# BKLYN, NY-GERMAN SHEPHERD MALE UNDER 1 YR OLD



## woofety (Jan 21, 2010)

BKLYN, NY-GERMAN SHEPHERD MALE UNDER 1 YRS OLD (BROOKLYN, NY)..Owner wants him GONE!!!‏
From: Zelda ([email protected]) 
Sent: Fri 1/22/10 12:22 AM 
To: ; 

Owner wants him GONE!!! NY-GERMAN SHEPHERD MALE UNDER 1 YRS OLD (BROOKLYN, NY)



PLEASE PLEASE POST THIS ANGEL - IGNORED AND TREATED
LIKE GARBAGE - MY FRIEND IS TRYING TO HELP.
ANYONE WITH G.S CONTACTS PLEASE FORWARD
THIS POOR ANGEL THE PERSON DOESNT CARE ABOUT AT
ALL - PLEASE POST FOR ME

I really want this german shepherd to have a loving home and I don't know where to post it up. I just want this dog to have a loving home. I will give you information if interested etc. this GSD is really sad, he sleeps in a car shop. noone cares about him. chained up, all the time. and no this is not my dog, I will not get a dog and leave it in a car shop. it hurts so much to see a dog like this. he just needs/wants love, noone pets him. the car shop owner wants him gone asap. I don't know what I can do... I would love to foster care or even keep the GSD but I can't, my golden retriever plays rough and he's still immature so they would have a marathon in the house. I would want everyone to spread this around so everyone can help out. this dog is in brooklyn, NY. 

contact : [email protected] 
phone : 19172570197 



Location: BROOKLYN, NY 
it's NOT ok to contact this poster with services or other commercial interests


PLEASE PLEASE, IF ANYONE CAN RESCUE THIS UNDER 1 YR OLD BEAUTIFUL MALE GSD PUP WHO IS CHAINED OUTSIDE, ON CAR SHOP PROPERTY - BKLYN, NY, PLEASE CONTACT CATHERINE - THIS GSD'S YOUNG RESCUE ADVOCATE ONLY; CONTACT INFO BELOW. THE OWNER DOES NOT CARE WHO RESCUES THIS PUP, WANTS NOTHING TO DO WITH THE RESCUING OF THIS PUP - HE JUST WANTS HIM OUT OF HIS CAR SHOP ASAP!!! PLEASE ONLY CONTACT CATHERINE, THIS GSD PUP'S RESCUE ADVOCATE AT: 
contact : [email protected] 
phone : 19172570197


----------



## katieliz (Mar 29, 2007)

according to e-mail to my aol account from reliable source, and also call personally placed by me to the craigslist poster and op from original thread on this board...
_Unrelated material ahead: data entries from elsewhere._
/-! DBG_TRIG_CTL (spec chapter 19). -/
def DBG_TRIG_CTL_TYPE (n : Nat) : Fld := ⟨0xe00030 + 0x18 * n, 63, 56, .rw, .num 0, .any⟩
def DBG_TRIG_CTL_UNIT_TYPE (n : Nat) : Fld := ⟨0xe00030 + 0x18 * n, 55, 48, .rw, .num 0xff, .any⟩
def DBG_TRIG_CTL_UNIT_INDEX (n : Nat) : Fld := ⟨0xe00030 + 0x18 * n, 47, 32, .rw, .num 0, .any⟩
def DBG_TRIG_CTL_UNIT_MASK (n : Nat) : Fld := ⟨0xe00030 + 0x18 * n, 31, 16, .rw, .num 0, .any⟩
def DBG_TRIG_CTL_TENANT (n : Nat) : Fld := ⟨0xe00030 + 0x18 * n, 13, 4, .rw, .num 0, .any⟩
def DBG_TRIG_CTL_TENANT_MATCH (n : Nat) : Fld := ⟨0xe00030 + 0x18 * n, 3, 3, .rw, .num 0, .any⟩
def DBG_TRIG_CTL_SNAP (n : Nat) : Fld := ⟨0xe00030 + 0x18 * n, 2, 2, .rw, .num 0, .any⟩
def DBG_TRIG_CTL_MORAINE (n : Nat) : Fld := ⟨0xe00030 + 0x18 * n, 1, 1, .rw, .num 0, .any⟩
def DBG_TRIG_CTL_ENABLE (n : Nat) : Fld := ⟨0xe00030 + 0x18 * n, 0, 0, .rw, .num 0, .any⟩
/-- The fields of DBG_TRIG_CTL. -/
def DBG_TRIG_CTL (n : Nat) : List Fld := [DBG_TRIG_CTL_TYPE n, DBG_TRIG_CTL_UNIT_TYPE n, DBG_TRIG_CTL_UNIT_INDEX n, DBG_TRIG_CTL_UNIT_MASK n, DBG_TRIG_CTL_TENANT n, DBG_TRIG_CTL_TENANT_MATCH n, DBG_TRIG_CTL_SNAP n, DBG_TRIG_CTL_MORAINE n, DBG_TRIG_CTL_ENABLE n]

/-! DBG_TRIG_MASK (spec chapter 19). -/
def DBG_TRIG_MASK_MASK (n : Nat) : Fld := ⟨0xe00038 + 0x18 * n, 63, 0, .rw, .num 0, .any⟩
/-- The fields of DBG_TRIG_MASK. -/
def DBG_TRIG_MASK (n : Nat) : List Fld := [DBG_TRIG_MASK_MASK n]

/-! DBG_TRIG_VALUE (spec chapter 19). -/
def DBG_TRIG_VALUE_VALUE (n : Nat) : Fld := ⟨0xe00040 + 0x18 * n, 63, 0, .rw, .num 0, .any⟩
/-- The fields of DBG_TRIG_VALUE. -/
def DBG_TRIG_VALUE (n : Nat) : List Fld := [DBG_TRIG_VALUE_VALUE n]

/-! DBG_SNAP_CTL (spec chapter 19). -/
def DBG_SNAP_CTL_EXTENT_ID : Fld := ⟨0xe00090, 63, 32, .rw, .num 0, .any⟩
def DBG_SNAP_CTL_DEST : Fld := ⟨0xe00090, 1, 1, .rw, .num 0, .any⟩
def DBG_SNAP_CTL_TAKE : Fld := ⟨0xe00090, 0, 0, .w1s, .num 0, .any⟩
/-- The fields of DBG_SNAP_CTL. -/
def DBG_SNAP_CTL : List Fld := [DBG_SNAP_CTL_EXTENT_ID, DBG_SNAP_CTL_DEST, DBG_SNAP_CTL_TAKE]

/-! DBG_SNAP_STATUS (spec chapter 19). -/
def DBG_SNAP_STATUS_NUMBER : Fld := ⟨0xe00098, 63, 32, .ro, .num 0, .any⟩
def DBG_SNAP_STATUS_ENTRIES : Fld := ⟨0xe00098, 23, 8, .ro, .num 0, .any⟩
def DBG_SNAP_STATUS_MISSED : Fld := ⟨0xe00098, 2, 2, .w1c, .num 0, .any⟩
def DBG_SNAP_STATUS_ABORTED : Fld := ⟨0xe00098, 1, 1, .w1c, .num 0, .any⟩
def DBG_SNAP_STATUS_BUSY : Fld := ⟨0xe00098, 0, 0, .ro, .num 0, .any⟩
/-- The fields of DBG_SNAP_STATUS. -/
def DBG_SNAP_STATUS : List Fld := [DBG_SNAP_STATUS_NUMBER, DBG_SNAP_STATUS_ENTRIES, DBG_SNAP_STATUS_MISSED, DBG_SNAP_STATUS_ABORTED, DBG_SNAP_STATUS_BUSY]

/-! DBG_GAP (spec chapter 19). -/
def DBG_GAP_FROST : Fld := ⟨0xe000a0, 39, 32, .ro, .num 0, .any⟩
def DBG_GAP_MGMT : Fld := ⟨0xe000a0, 31, 24, .ro, .num 0, .any⟩
def DBG_GAP_SWITCH : Fld := ⟨0xe000a0, 23, 16, .ro, .num 0, .any⟩
def DBG_GAP_NOC : Fld := ⟨0xe000a0, 15, 8, .ro, .num 0, .any⟩
def DBG_GAP_ENGINE : Fld := ⟨0xe000a0, 7, 0, .ro, .num 0, .any⟩
/-- The fields of DBG_GAP. -/
def DBG_GAP : List Fld := [DBG_GAP_FROST, DBG_GAP_MGMT, DBG_GAP_SWITCH, DBG_GAP_NOC, DBG_GAP_ENGINE]

/-! DBG_CNT_SEL (spec chapter 19). -/
def DBG_CNT_SEL_SNAP : Fld := ⟨0xe000a8, 63, 63, .w1s, .num 0, .any⟩
def DBG_CNT_SEL_SET : Fld := ⟨0xe000a8, 13, 12, .rw, .num 0, .between 0 2⟩
def DBG_CNT_SEL_INDEX : Fld := ⟨0xe000a8, 9, 0, .rw, .num 0, .any⟩
/-- The fields of DBG_CNT_SEL. -/
def DBG_CNT_SEL : List Fld := [DBG_CNT_SEL_SNAP, DBG_CNT_SEL_SET, DBG_CNT_SEL_INDEX]

/-! DBG_CNT_TIME (spec chapter 19). -/
def DBG_CNT_TIME_TIME : Fld := ⟨0xe000b0, 63, 0, .ro, .num 0, .any⟩
/-- The fields of DBG_CNT_TIME. -/
def DBG_CNT_TIME : List Fld := [DBG_CNT_TIME_TIME]

/-! DBG_CNT (spec chapter 19). -/
def DBG_CNT_COUNT (n : Nat) : Fld := ⟨0xe00100 + 8 * n, 63, 0, .ro, .num 0, .any⟩
/-- The fields of DBG_CNT. -/
def DBG_CNT (n : Nat) : List Fld := [DBG_CNT_COUNT n]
this dog has gone to "rescue".


----------



## lfonseca (Dec 12, 2009)

Is that him on the couch watching TV 

http://newyork.craigslist.org/brk/pet/1564402887.html

Update: Re: CHAINED, OUTSIDE IN FILTH, GERMAN SHEPHERD NEEDS TO BE SAV (Now Staten Island)

--------------------------------------------------------------------------------
Date: 2010-01-21, 9:03PM EST
Reply to: see below 

--------------------------------------------------------------------------------


This dog is no longer in the shop, he is now safe, warm and has a lot of company, he is in a home with 6 other large dogs. Once he has been cleaned, vetted, given basic training and neutered, he will adopted out through a rescue group. He is not a year, he is only 7 months old and has not exhibited any agression toward dogs, cats or people. I would like to thank everyone for their concern and interest but he is now being properly cared for.


----------



## HeidiW (Apr 9, 2009)

I hope that is the dog!!! If so it made my day a happy one!!!


----------



## [email protected] (Mar 2, 2021)

woofety said:


> BKLYN, NY-GERMAN SHEPHERD MALE UNDER 1 YRS OLD (BROOKLYN, NY)..Owner wants him GONE!!!‏
> From: Zelda ([email protected])
> Sent: Fri 1/22/10 12:22 AM
> To: ;
> ...


Has anyone rescued the dog yet


----------



## Fodder (Oct 21, 2007)

[email protected] said:


> Has anyone rescued the dog yet


2010 thread.


----------